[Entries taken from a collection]
-=-=-=-=-
/-- A drainage message cannot pass (R370): FAIL is set in its tree's root, and a +1 that waited for it is refused. -/
def State.failTree (s : State) (e : Ev) (root : Nat) : State :=
  let s := s.push (.drainDown .root .root root false false true none)
  match e with
  | .drainUp _ n r w => s.push (.drainAck n r (some .drainerr) w)
  | .drainAck n r f w => s.push (.drainAck n r f w)
  | _ => s

/-- A request other than an access is returned to its context, which takes UELINK late (R370). -/
def State.linkLate (s : State) (w : Who) (va : Word) : State := s.modCtx w fun c => c.lateTrap .uelink va

/-- A neighbour write, or its acknowledgement, is lost: with the tval that a refusal of it has (R222; DEDUCED, log 63). -/
def State.loseNwr (s : State) (n : NWrite) : State :=
  match s.srcWho n.src with
  | none => s
  | some w =>
    let s := s.modCtx w fun c => { c with nwrOut := c.nwrOut.filter fun d => d != n.dir }
    s.settle n.src n.id 0 (.failed .uelink) (BitVec.ofNat 64 (n.reg * 2 ^ 8 + n.dir))

/-- An HCALL, or its answer, is lost: its registers are present again, unchanged. It has no address: a free value (log 63). -/
def State.loseHcall (s : State) (w : Who) (gen : BitVec 16) : State :=
  match (s.ctx? w).bind fun c => c.hcall.bind c.op? with
  | none => s
  | some o =>
    if s.gen w ≠ gen then s
    else
      let s := (s.landNothing w o).landNothing w { o with dst := some 2 }
      let v := Config.freeWord s.picks
      ({ s with picks := s.picks + 1 } : State).modCtx w fun c => { ((c.done o.id).lateTrap .uelink v) with hcall := none }

/-- What becomes of a packet that would cross a failed link (R370). -/
def State.returned (s : State) (e : Ev) : State :=
  let back (a : Access) : State := if a.src.modn = s.modn then s.lost a .uelink else s.answerOut a (.failed .uelink) 0
  match e with
  | .loadRequest a => back a
  | .activeMessage a => back a
  | .remoteUpdateMigrant a => back a
  | .conditionalAttempt a => back a
  | .waitListPark a => back a
  | .combineJoin _ _ a => back a
  | .loadReply r => back r.acc
  | .performedNotice r => back r.acc
  | .combineReply rt k r => s.push (.combineReply rt k { r with status := .failed .uelink, value := 0 })
  | .copySourceReply c ch r => s.push (.copySourceReply c ch { r with status := .failed .uelink, value := 0 })
  | .copyWritePerformed c ch r => s.push (.copyWritePerformed c ch { r with status := .failed .uelink, value := 0 })
  | .migrantArrival _ p src => s.killPacket src p 0
  | .neighbourWrite n => s.loseNwr n
  | .nwrAck n _ => s.loseNwr n
  | .hcallRequest q => s.loseHcall { core := q.src.core, slot := q.src.slot } q.src.gen
  | .hcallReply core slot gen _ _ => s.loseHcall { core := core, slot := slot } gen
  | .tlbRemoval _ q => (s.linkLate { core := q.core, slot := q.slot } q.va).push (.tlbiAck q)
  | .icacheInvalidation _ q => (s.linkLate { core := q.core, slot := q.slot } q.va).push (.icinvAck q)
  | .stampQuery q => s.answer (s.homeOf q.reply.acc.pa) q.reply.acc 0 (.failed .uelink)
  | .stampSatisfied q => s.answer (s.homeOf q.reply.acc.pa) q.reply.acc 0 (.failed .uelink)
  | .drainUp _ _ root _ => s.failTree e root
  | .drainAck _ root _ _ => s.failTree e root
  | .drainDown _ _ root _ _ _ _ => s.failTree e root
  | .barrierArrival _ k => s.orphan k.core k.bar
  | .barrierAbortRequest _ k _ => s.orphan k.core k.bar
  | .barrierRegistration _ k => s.orphan k.core k.bar
  | .barrierWithdrawal _ k => s.orphan k.core k.bar
  | .barrierVerdict k _ => s.orphan k.core k.bar
  | .registrationReply k _ _ => s.orphan k.core k.bar
  | _ => s

/-- No basin in retention stands in a message's way (R395). -/
def State.pathUp (s : State) (e : Ev) : Bool := (s.ends e).all fun p => s.wayUp p.1 p.2

/-- A message that arrives would have had to cross a failed link. -/
def State.cutBy (s : State) (e : Ev) : Bool := (s.ends e).any fun p => s.crosses p.1 p.2

/-- MESH_FLIT_RETRY (R370): a retry, or after the eighth failure the link's end, and the pass's where it is one (R288). Packets that would cross it
meet it as they arrive. -/
def execMeshFlitRetry (s : State) : Out :=
  match s.ev with
  | some (.meshFlitRetry r t dir tries) =>
    .next (if tries < 8 then s.report r 6 { kind := 6, who := none } t 0 0 0 dir
      else
        let c := coreId r t
        let s := s.modCore c fun k => { k with failedLinks := sadd dir k.failedLinks }
        let s := s.report r 7 { kind := 6, who := none } t 0 0 (causeCode .uelink) dir
        match s.tileBeside c dir with
        | some u => if coreRet u = r then s else s.losePass r dir
        | none => s)
  | _ => .next s

end Sys2Proof.Machine
end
-=-=-=-=-
* Work item:
Find every line in the records above that holds the word "picks", and copy each one.

* Exercise solution:
      let v := Config.freeWord s.picks
      ({ s with picks := s.picks + 1 } : State).modCtx w fun c => { ((c.done o.id).lateTrap .uelink v) with hcall := none }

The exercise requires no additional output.